# Normal behavious? Hides and runs away?



## moey (Dec 21, 2013)

So I've had Demon for just over a week, and she has always been afraid... She hides in her hut all day. At night she comes out to eat, drink and poo everywhere lol, but the second she sees me approaching, she runs into her hut... If I remove her hut, she hisses or lifts her spikes up... I wait for her to calm down, but all she does is search for a new hiding spot... If I take her out, she's really active and wants to explore... Until she finds a place she can hide in! Then she just hides and sleeps or hides on the lookout. When she's in my hands, she doesn't show aggressive behavior like hissing at all... It's just when I try to scoop her up... Is this normal? I don't want my hedgie to be afraid of me... If she's playing, and she smells my hand, she sometimes feels comfortable enough to climb into it though... If she's on my lap, she'll burrow into a blanket or push her way underneath so she can burrow and hide under my foot... During the day, she'll sometimes stay in her hut and push it around from the inside navigating to where she wants to go in her viv... As if she is scared to go out of it... Aside of being afraid of me, she seems pretty normal and adjusting well... Do you think this is normal? I want to socialise her, but not at the cost of always scaring her when I'm around... Should I leave her alone for a while? Is this normal?


----------



## Annie&Tibbers (Apr 16, 2013)

This sounds about normal.

During the day, she should hide & sleep. That's the time to leave her alone so she can get a good, solid rest.

During the night when you take her out to socialize, it can help to give her something to hide on in your lap -- a blanket, a shirt, a snuggle sack, anything that she can burrow into. Being in a dim room can also help.

But it's only been a week! It will take her a while to grow accustomed to the idea that you aren't going to eat her. She's also very young, I think? Which means she'll be quilling soon, a cranky, uncomfortable time for hedgehogs.

Don't be discouraged!


----------



## moey (Dec 21, 2013)

Thanks! Yes, she is about 12 weeks... I just found a really nice toy for her! She loves burrowing in my hoodie, so I lay it on my bed and I carry on surfing the net or just lay next to the hoodie and watch tv.

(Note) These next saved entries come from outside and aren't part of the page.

-- ==== Sys2Proof/Machine/Flags.lean ====
section
/-! DEFINITION. The conditions the part derives from its records and keeps nowhere: permitted rungs, the payload
port, remote access, the supply conditions, the blockers of SLEEP, loop feed. -/

namespace Sys2Proof.Machine

open Sys2Proof

/-! ## The ladder (R54, R55) -/

/-- A rung is permitted in a holdover stage (R55). -/
def permitted (stage : HoldStage) (r : RungRecord) : Bool :=
  match stage with
  | .mains => true
  | .battery => r.power = .reduced
  | .conserve => r.power = .reduced
  | .lifeline => false

/-- The record of a rung in a ladder. -/
def rungIn (ladder : List RungRecord) (n : Nat) : Option RungRecord := ladder.find? (fun r => r.number = n)

/-- The floor of a ladder; 0 where there is none yet (log 25). -/
def floorOf (ladder : List RungRecord) : Nat := (ladder.getLast?.map (·.number)).getD 0

/-- The top of a ladder. -/
def topOf (ladder : List RungRecord) : Nat := (ladder.head?.map (·.number)).getD 0

/-- The first permitted rung below a rung (R55). -/
def permittedBelow (stage : HoldStage) (ladder : List RungRecord) (n : Nat) : Option Nat :=
  (ladder.find? (fun r => n < r.number && permitted stage r)).map (·.number)

/-- The first permitted rung at or below a rung (R23). -/
def permittedFrom (stage : HoldStage) (ladder : List RungRecord) (n : Nat) : Option Nat :=
  (ladder.find? (fun r => n ≤ r.number && permitted stage r)).map (·.number)

/-- The next rung above a rung (R54). -/
def nextAbove (ladder : List RungRecord) (n : Nat) : Option Nat :=
  ((ladder.filter (fun r => r.number < n)).getLast?).map (·.number)

/-- The barrier of a rung (R65). -/
def Lks.barrier (k : Lks) (n : Nat) : Option Nat := (k.barriers[n]?).getD none

/-! ## The link -/

/-- The payload port is open (R34). -/
def State.payloadOpen (s : State) : Bool := s.lks.state = .carrying && s.mcr.loopback.isNone

/-- A port is IDLE, DISABLED or COPPER_IDLE (R62, R183). -/
def PortState.quiet : PortState → Bool
  | .idle => true
  | .disabled => true
  | .copperIdle => true
  | _ => false

/-- A step-up is due (R62); the target rung. -/
def State.stepUpDue (s : State) : Option Nat :=
  match nextAbove s.lks.ladder s.lks.rung with
  | none => none
  | some target =>
    if s.lks.state = .carrying && (s.lks.stepClock = stepClockFull && (s.psv.stage = .mains
        && (s.lks.params.stepUp && (s.hpc1.state.quiet && (s.hpc2.state.quiet
        && ((s.lks.barrier target).isNone && s.lks.trial.isNone))))))
    then some target else none

/-! ## The pair -/

/-- R3: the LINK claim may be granted. -/
def State.linkGrantable (s : State) : Bool := s.pac.test.state = .free && s.pac.hazardEnd.isNone

/-- R4: the TEST claim may be granted. -/
def State.testGrantable (s : State) : Bool :=
  (s.pac.link.state != .held && s.pac.lifeline.state = .free) && (s.pac.hazardEnd.isNone && !s.pac.ringSession)

/-- The lifeline relay rests in a position. -/
def State.restsIn (p : RelayPos) (s : State) : Bool := s.pac.relay.pos = p && s.pac.relay.move.isNone

/-! ## Ports -/

/-- A local state (R67). -/
def PortState.isLocal : PortState → Bool
  | .switching => false
  | .copperIdle => false
  | .copperActive => false
  | _ => true

/-- The loop feed of a port state (R70). -/
def PortState.feed : PortState → Feed
  | .idle => .full
  | .ringing => .full
  | .offhook => .full
  | .connected => .full
  | .howler => .full
  | .lockout => .reduced
  | _ => .none

/-- The states with full or reduced feed, in which the hook debouncer runs (R70). -/
def PortState.fed (st : PortState) : Bool := st.feed != .none

/-- The states a line fault takes to FAULT (R85). -/
def PortState.watched (st : PortState) : Bool := st.fed

/-- Loop current flows in the port's own feed: the loop is closed and fed (R70). -/
def Port.current (q : Port) : Bool := q.loopClosed && q.state.fed

/-- A break is in progress (R72). -/
def Port.inBreak (q : Port) : Bool := q.offHook && !q.loopClosed

/-- The settings a port works from; the built-in ones while its copy is empty (R68). -/
def Port.settings (q : Port) : PortSettings := q.copy.getD PortSettings.builtIn

/-- The settings of a port in the PORTS block. -/
def PortsSettings.of (c : PortsSettings) : PortId → PortSettings
  | .one => c.one
  | .two => c.two

/-- A program of the store; numbers above 15 do not arise. -/
def State.program (n : Nat) (s : State) : Program := (s.sst.contents.programs[n]?).getD builtInProgramHigh

/-- A program holds a RING_ON segment (R96). -/
def Program.rings (p : Program) : Bool := (p.segments.take (p.last + 1)).any (fun g => g.kind = .ringOn)

/-- The sequencer is IDLE (R99). -/
def Sequencer.isIdle (q : Sequencer) : Bool := q.run.isNone

/-! ## Maintenance and settings -/

/-- The record SST keeps of a block. -/
def Sst.infoOf (t : Sst) (b : BlockId) : BlockMeta := (t.info[b.ctorIdx]?).getD (BlockMeta.unloaded b.ctorIdx)

/-- Remote access is enabled (R163). -/
def State.remoteEnabled (s : State) : Bool := s.sst.contents.remote.enable && (s.sst.infoOf .remote).good

/-! ## Power -/

/-- The supply conditions as they stand (R186). -/
def State.conditions (s : State) : Conditions where
  mainsPresent := s.psv.mainsDeclared
  batteryPresent := batteryPresentMv ≤ s.psv.battery
  batteryLow := s.psv.belowConserve = 3
  enclosureClosed := !s.psv.enclosureOpen

/-- The watch matches: every selected condition has its expected value (R186). -/
def Conditions.matches (mask pattern now : Conditions) : Bool :=
  ((!mask.mainsPresent || pattern.mainsPresent == now.mainsPresent)
    && (!mask.batteryPresent || pattern.batteryPresent == now.batteryPresent))
  && ((!mask.batteryLow || pattern.batteryLow == now.batteryLow)
    && (!mask.enclosureClosed || pattern.enclosureClosed == now.enclosureClosed))

/-- The conditions of a grant of SLEEP in the order of R183, true where the blocker's condition fails. -/
def State.sleepBlockers (s : State) : List Bool :=
  [ s.lks.state != .off,
    !s.hpc1.state.quiet,
    !s.hpc2.state.quiet,
    !s.ltu.queue.isEmpty,
    !s.seq1.isIdle,
    !s.seq2.isIdle,
    s.rsc.state != .off,
    s.mcr.flight.isSome,
    s.sst.store != .idle,
    !s.mpt.notices.isEmpty,
    !s.hpc1.voice.capture.isEmpty || !s.hpc2.voice.capture.isEmpty ]

/-- The host silence limit in ms; none for off, and while the settings load (R195, R200). -/
def State.silenceLimit (s : State) : Option Nat :=
  if s.loading || s.sst.contents.control.silenceS = 0 then none else some (s.sst.contents.control.silenceS * 1000)

/-- The host silence timer starts at its limit, or is stopped where the limit is off or the settings load (R195,
R200). -/
def restartSilence (s : State) : State :=
  s.onMpt fun m => { m with silenceEnd := s.silenceLimit.map (fun ms => s.clock + ms) }

end Sys2Proof.Machine
end

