-- ==== Sys2Proof/Machine/PairCommands.lean ====
section
/-! DEFINITION. The Pair Access Controller's request and events (01), and the loops of the phones. -/

namespace Sys2Proof.Machine

open Sys2Proof

/-! ## LIFELINE_SELECT (R13) -/

/-- A request for COPPER (R13). -/
def selectCopper (s : State) : Answer × State :=
  let resting := s.restsIn .copper
  (Answer.refuse (if resting then .ok else .accepted), copperCause .host s)

/-- A request for LOCAL: the refusals, then the table (R13). R13 gives its two refusals no order: where both apply,
POWER_LIMIT stands first (log 34). -/
def selectLocal (s : State) : Answer × State :=
  if s.psv.stage = .lifeline then (Answer.refuse .powerLimit, s)
  else if s.mpt.autonomous then (Answer.refuse .wrongState, s)
  else if s.pac.relay.move.isSome then (Answer.refuse .busy, s)
  else
    match s.pac.relay.pos with
    | .localPort => (Answer.ok, s)
    | .copper =>
      if s.pac.copperActive then
        (Answer.refuse .accepted, s.onPac fun p => { p with relay := { p.relay with deferred := true } })
      else (Answer.refuse .accepted, startLocalMove false s)

def lifelineSelectRequest (pos : Nat) (s : State) : Answer × State :=
  match pos with
  | 0 => selectCopper s
  | 1 => selectLocal s
  | _ => (Answer.refuse .badArgument, s)

def takeLifelineSelect (tag : Byte) (args : List Byte) : State → State :=
  takeRequest 0x28 false arg8 lifelineSelectRequest tag args

def execLifelineSelect (tag : Byte) (args : List Byte) (s : State) : Host.Outcome State Fault Refusal :=
  frame (.lifelineSelect tag args) (takeLifelineSelect tag args) s

/-! ## The copper side (R8, R185) -/

/-- A copper-side event of port 1 (R8, R69). -/
def copperEvent (e : PortEvent) (s : State) : State := notice (.portEvent .one e s.uptime true) s

/-- The house phone is recognised as off-hook on the copper side (R8). -/
def copperOffhook (s : State) : State :=
  let s1 := copperEvent .offhook (s.onPac fun p => { p with copperOffHook := true })
  let s2 := if s.pac.copperActive then s1 else wakeCause .copperSide none s1
  copperActivates .lifeline s2

/-- The moment at which the loop current of the house phone, present ever since the loop closed or the relay arrived in
COPPER, is recognised as off-hook (R8). -/
def State.copperOffHookDue (s : State) : Option Nat :=
  if s.restsIn .copper && (s.hpc1.loopClosed && !s.pac.copperOffHook) then some (s.hpc1.loopSince + copperOffHookMs)
  else none

def execCopperOffhook (s : State) : Host.Outcome State Fault Refusal :=
  event (fun s => onExpiry s.copperOffHookDue copperOffhook s) s

/-- The house phone is recognised as on-hook on the copper side (R8). The notice carries no state left, which R69 gives
a local event (log 34). -/
def copperOnhook (s : State) : State :=
  let s1 := copperEvent (.hungUp none) (s.onPac fun p => { p with copperOffHook := false })
  if s.pac.ringSession then s1 else copperIdles s1

/-- The moment at which the absence of that current is recognised as on-hook (R8). -/
def State.copperOnHookDue (s : State) : Option Nat :=
  if s.restsIn .copper && (!s.hpc1.loopClosed && s.pac.copperOffHook) then some (s.hpc1.loopSince + copperOnHookMs)
  else none

def execCopperOnhook (s : State) : Host.Outcome State Fault Refusal :=
  event (fun s => onExpiry s.copperOnHookDue copperOnhook s) s

/-! ## Exchange ringing (R9) -/

/-- An EXCHANGE_RING notice (R9). R9 names position and uptime for STARTED; ENDED carries both too (log 34). -/
def exchangeRing (started : Bool) (s : State) : State :=
  notice (.exchangeRing started s.pac.relay.pos s.pac.relay.target s.uptime) s

/-- An exchange ringing session begins (R9, R185). -/
def sessionStarts (s : State) : State :=
  let s1 := wakeCause .exchangeRing none (exchangeRing true (s.onPac fun p => { p with ringSession := true }))
  if s1.restsIn .copper && !s1.pac.copperActive then copperActivates .ringing s1 else abortTest .ringing id s1

/-- A ring burst starts on the pair (R9). -/
def burstStart (s : State) : State :=
  if s.pac.ringBurst then s
  else
    let s1 := ringEdge (s.onPac fun p => { p with ringBurst := true, sessionEnd := none })
    if s.pac.ringSession then s1 else sessionStarts s1

def execExchangeBurstStart (s : State) : Host.Outcome State Fault Refusal := event burstStart s

/-- A ring burst ends on the pair (R9). -/
def burstEnd (s : State) : State :=
  if s.pac.ringBurst then
    ringEdge (s.onPac fun p => { p with ringBurst := false, sessionEnd := some (s.after ringSessionMs) })
  else s

def execExchangeBurstEnd (s : State) : Host.Outcome State Fault Refusal := event burstEnd s

/-- An exchange ringing session ends (R9, R1). -/
def sessionEnds (s : State) : State :=
  let s1 := exchangeRing false (s.onPac fun p => { p with ringSession := false, sessionEnd := none })
  if s1.restsIn .copper && (s1.pac.copperActive && !s1.pac.copperOffHook) then copperIdles s1 else reexamine s1

def execExchangeRingSessionEnd (s : State) : Host.Outcome State Fault Refusal :=
  event (fun s => onExpiry s.pac.sessionEnd sessionEnds s) s

/-! ## Hazard (R10, R11) -/

/-- The hazard hold starts or restarts (R10). -/
def startHold (s : State) : State := s.onPac fun p => { p with hazardEnd := some (s.after hazardHoldMs) }

/-- The pair voltage has risen above 120 V, or has fallen below it again (R10). -/
def setHigh (high : Bool) (s : State) : State := s.onPac fun p => { p with hazardHigh := high }

/-- PAC's response to a hazard, in the order of R10. -/
def hazard (peakMv : Nat) (s : State) : State :=
  let s1 := abortTest .hazard id (startHold (setHigh true (wakeCause .hazard none s)))
  let s2 := if s1.pac.link.state = .held then linkHazard s1 else s1
  report .hazardVoltage .pac .critical [d32 peakMv, d32 s.pac.relay.pos.ctorIdx] s2

def execHazard (peakMv : Nat) (s : State) : Host.Outcome State Fault Refusal := event (hazard peakMv) s

/-- The pair voltage falls below 120 V after a hazard: the hold restarts (R10). -/
def hazardVoltageFall (s : State) : State := if s.pac.hazardHigh then startHold (setHigh false s) else s

def execHazardVoltageFall (s : State) : Host.Outcome State Fault Refusal := event hazardVoltageFall s

/-- The moment at which the hazard hold ends: 30 s after the last excursion has ended, so not while the voltage is
still high (R10, log 37). -/
def Pac.holdEnd (p : Pac) : Option Nat := if p.hazardHigh then none else p.hazardEnd

/-- The hazard hold ends (R11). -/
def holdEnds (s : State) : State :=
  reexamine (clearFault .hazardVoltage .pac (s.onPac fun p => { p with hazardEnd := none }))

def execHazardHoldEnd (s : State) : Host.Outcome State Fault Refusal :=
  event (fun s => onExpiry s.pac.holdEnd holdEnds s) s

/-! ## Waits and moves (R6, R12, R16) -/

/-- The TEST claim has waited for 300 s: PAC withdraws it, and LTU ends its head (R6, R141). -/
def pairUnavailable (s : State) : State :=
  match s.ltu.queue with
  | [] => s
  | e :: _ => finishTest true true e .pairUnavailable none (freeTest s)

def execPairWaitLimit (s : State) : Host.Outcome State Fault Refusal :=
  event (fun s => onExpiry s.pac.waitEnd pairUnavailable s) s

def execRelayMoveComplete (s : State) : Host.Outcome State Fault Refusal :=
  event (fun s => onExpiry (s.pac.relay.move.map (·.doneAt)) completeMove s) s

/-- The end of the link-absence time, if it is still to be evaluated (R16). -/
def Pac.absenceEnd (p : Pac) : Option Nat :=
  if p.absenceTaken then none else p.absenceFrom.map fun t => t + linkAbsenceMs

def execLinkAbsenceExpiry (s : State) : Host.Outcome State Fault Refusal :=
  event (fun s => onExpiry s.pac.absenceEnd
    (fun s => autoLifeline (s.onPac fun p => { p with absenceTaken := true })) s) s

/-! ## The loops (R71, R72) -/

/-- The loop of a phone closes or opens: the debouncer starts to time afresh (R71, R72, log 39). -/
def loopCurrentChange (p : PortId) (present : Bool) (s : State) : State :=
  if (s.port p).loopClosed = present then s
  else s.onPort p fun q => { q with loopClosed := present, loopSince := s.clock }

def execLoopCurrentChange (p : PortId) (present : Bool) (s : State) : Host.Outcome State Fault Refusal :=
  finish (loopCurrentChange p present s)

end Sys2Proof.Machine
end

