/-- The requests that only read (LINK_STATUS and POWER_STATUS have a statement of their own) are answered OK with
their data, or BAD_ARGUMENT, and change nothing. Which records two of the read requests carry. FAULT_READ from n: none
where the log is empty or n is newer than the newest by 1 to 32767; those from n on where n is not before the oldest;
else all, with the missed flag; of these the first, at most 8, as many as fit whole into the 225 bytes left of a body.
LINK_HISTORY with RECORDS: those equal to n or newer, and all with the flag set where n is older than the oldest, of
these the first 6. -/
def Obligations.ReadRequestsChangeNothing : Prop :=
  (∀ (tag : Byte) (rest : List Byte) (s : State), s.ready →
     (∀ lo hi : Byte,
           Answers (.linkHistory tag (0x00 :: lo :: hi :: rest)) tag 0x25 s
             (Answer.with .ok (recordsData (BitVec.ofNat 16 (lo.toNat + 256 * hi.toNat)) s.lks.history)) s.heard)
       ∧ Answers (.linkHistory tag (0x01 :: rest)) tag 0x25 s (Answer.with .ok (qualityData s)) s.heard
       ∧ (∀ n : Byte, 2 ≤ n.toNat →
           Answers (.linkHistory tag (n :: rest)) tag 0x25 s (Answer.refuse .badArgument) s.heard)
       ∧ (∀ p : PortId,
           Answers (.portStatus tag (BitVec.ofNat 8 (portNumber p) :: rest)) tag 0x37 s
             (Answer.with .ok (portData p s)) s.heard)
       ∧ (∀ (n : Byte) (k : TestKind), n.toNat = k.ctorIdx →
           let r := s.ltu.resultOf k
           Answers (.testResult tag (n :: rest)) tag 0x42 s
             (Answer.with .ok
               (flag r.isNone ++ (r.map TestResult.encode).getD [] ++ listOf TestEntry.encode s.ltu.queue))
             s.heard)
       ∧ (∀ n : Byte, 4 ≤ n.toNat →
           Answers (.testResult tag (n :: rest)) tag 0x42 s (Answer.refuse .badArgument) s.heard)
       ∧ (∀ lo hi : Byte,
           Answers (.faultRead tag (lo :: hi :: rest)) tag 0x48 s
             (Answer.with .ok (faultData (BitVec.ofNat 16 (lo.toNat + 256 * hi.toNat)) s.flg)) s.heard)
       ∧ Answers (.retainedRead tag rest) tag 0x4B s (Answer.with .ok (retainedData s.flg)) s.heard
       ∧ Answers (.remoteStatus tag rest) tag 0x50 s (Answer.with .ok (remoteData s)) s.heard
       ∧ (∀ (n : Byte) (b : BlockId), n.toNat = b.ctorIdx → b ≠ .programs →
           Answers (.settingGet tag (n :: rest)) tag 0x10 s (Answer.with .ok (settingData b 0 s)) s.heard)
       ∧ (∀ n : Byte,
           Answers (.settingGet tag (0x04 :: n :: rest)) tag 0x10 s
             (if n.toNat ≤ 15 then Answer.with .ok (settingData .programs n.toNat s) else Answer.refuse .badArgument)
             s.heard)
       ∧ (∀ n : Byte, 9 ≤ n.toNat →
           Answers (.settingGet tag (n :: rest)) tag 0x10 s (Answer.refuse .badArgument) s.heard))
    ∧ ((∀ (n : Seq16) (f : Flg),
           (f.log = [] → recordsRead n f.log = (false, []))
             ∧ (∀ oldest newest, f.log.head? = some oldest → f.log.getLast? = some newest →
                 let ahead := 1 ≤ (n - newest.seq).toNat ∧ (n - newest.seq).toNat ≤ 32767
                 let back := fun m : Seq16 => (newest.seq - m).toNat
                 (ahead → recordsRead n f.log = (false, []))
                   ∧ (¬ahead → back n ≤ back oldest.seq →
                       recordsRead n f.log = (false, f.log.filter fun r => back r.seq ≤ back n))
                   ∧ (¬ahead → back oldest.seq < back n → recordsRead n f.log = (true, f.log)))
             ∧ (let found := (recordsRead n f.log).2
                 let number := fun r : Option FaultRecord => opt 2 (fun r => u16 r.seq.toNat) r
                 ∃ k, k ≤ 8
                   ∧ ((found.take k).flatMap FaultRecord.encode).length ≤ 225
                   ∧ (∀ next, found[k]? = some next → k < 8 →
                       225 < ((found.take k).flatMap FaultRecord.encode).length + next.encode.length)
                   ∧ faultData n f
                       = u8 f.log.length ++ number f.log.head? ++ number f.log.getLast? ++ u16 f.next.toNat ++ u16 f.dropped
                           ++ u16 f.evicted ++ flag (recordsRead n f.log).1 ++ u8 (found.take k).length
                           ++ (found.take k).flatMap FaultRecord.encode))
         ∧ (∀ (n : Seq16) (h : List Interval),
             let after := fun a b : Seq16 => 1 ≤ (a - b).toNat ∧ (a - b).toNat ≤ 32767
             let number := fun r : Option Interval => opt 2 (fun r => u16 r.number.toNat) r
             let data := fun (records : List Interval) (older : Bool) =>
               listOf Interval.encode records ++ u8 h.length ++ number h.head? ++ number h.getLast? ++ flag older
             (h = [] → recordsData n h = data [] false)
               ∧ (∀ oldest, h.head? = some oldest →
                   (after oldest.number n → recordsData n h = data (h.take 6) true)
                     ∧ (¬after oldest.number n →
                         recordsData n h = data ((h.filter fun r => r.number = n ∨ after r.number n).take 6) false))))

/-- PART_RESET: scope FULL waits for its reply to be sent, scope LINES acts at once, any other is BAD_ARGUMENT. The
reset pin gives a FULL reset at once. A FULL reset starts every block afresh; the retention domain, the image, the
inputs, the phones and the queue of commands stand, but for the entry that a save under way is writing, which is left
bad. It does not turn back a part that goes on to its stop in DORMANT (log 38). -/
def Obligations.PartResetAndResetPin : Prop :=
  (∀ (tag n : Byte) (rest : List Byte) (s : State), s.ready →
      Answers (.partReset tag (0x00 :: rest)) tag 0x03 s ⟨.ok, [], .fullReset⟩ s.heard
        ∧ Answers (.partReset tag (0x01 :: rest)) tag 0x03 s Answer.ok (linesReset s.heard)
        ∧ (2 ≤ n.toNat → Answers (.partReset tag (n :: rest)) tag 0x03 s (Answer.refuse .badArgument) s.heard))
    ∧ (∀ s : State, s.alive = true → Does .resetPin s (fullReset .resetPin s))
    ∧ (∀ (reason : StartReason) (s : State), s.psv.stopping = true → fullReset reason s = s)
    ∧ (∀ (reason : StartReason) (s : State), s.psv.stopping = false →
        let t := fullReset reason s
        (t.clock = 0 ∧ t.powered = true ∧ t.pending = s.pending ∧ t.mpt = Mpt.start ∧ t.pac = Pac.start ∧ t.lks = Lks.start
            ∧ t.hpc1 = Port.startOne s.hpc1.loopClosed ∧ t.hpc2 = Port.startTwo s.hpc2.loopClosed
            ∧ t.seq1 = Sequencer.start ∧ t.seq2 = Sequencer.start ∧ t.ltu = Ltu.start ∧ t.mcr = Mcr.start)
          ∧ t.psv = Psv.start s.psv.mainsInput s.psv.batteryInput s.psv.enclosureInputOpen
          ∧ t.rsc = Rsc.start t.psv.stage
          ∧ (t.flg.log = [] ∧ t.flg.next = 0 ∧ t.flg.dropped = 0 ∧ t.flg.evicted = 0
            ∧ t.flg.retention = s.flg.retention ∧ t.flg.lost = s.flg.lost)
          ∧ (t.sst.store = .loading ∧ t.sst.reason = reason
            ∧ (s.sst.store.isSaving = false → t.sst.image = s.sst.image)
            ∧ (∀ run, s.sst.store = .saving run → t.sst.image = s.sst.image.spoil run.item)))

Essentially, I just feel her shoving around and pushing against me through the hoodie, exploring... I think it's a good way of relaxing her outside of her tank...


----------



## ceopet (Sep 20, 2013)

And if you do that she'll stay nice in warm too while she is out with you. 

Some hedgies will always quill up when you go to pick them up, Mine still does and I have had for like three months now 

Sounds like you are doing the right things.


----------



## moey (Dec 21, 2013)

ceopet, I find the best is to wear a hoodie, and leave your in those big pockets while you watch tv and just pretend your hedgie isn't there.. Eventually they fall asleep or come out and explore you...


----------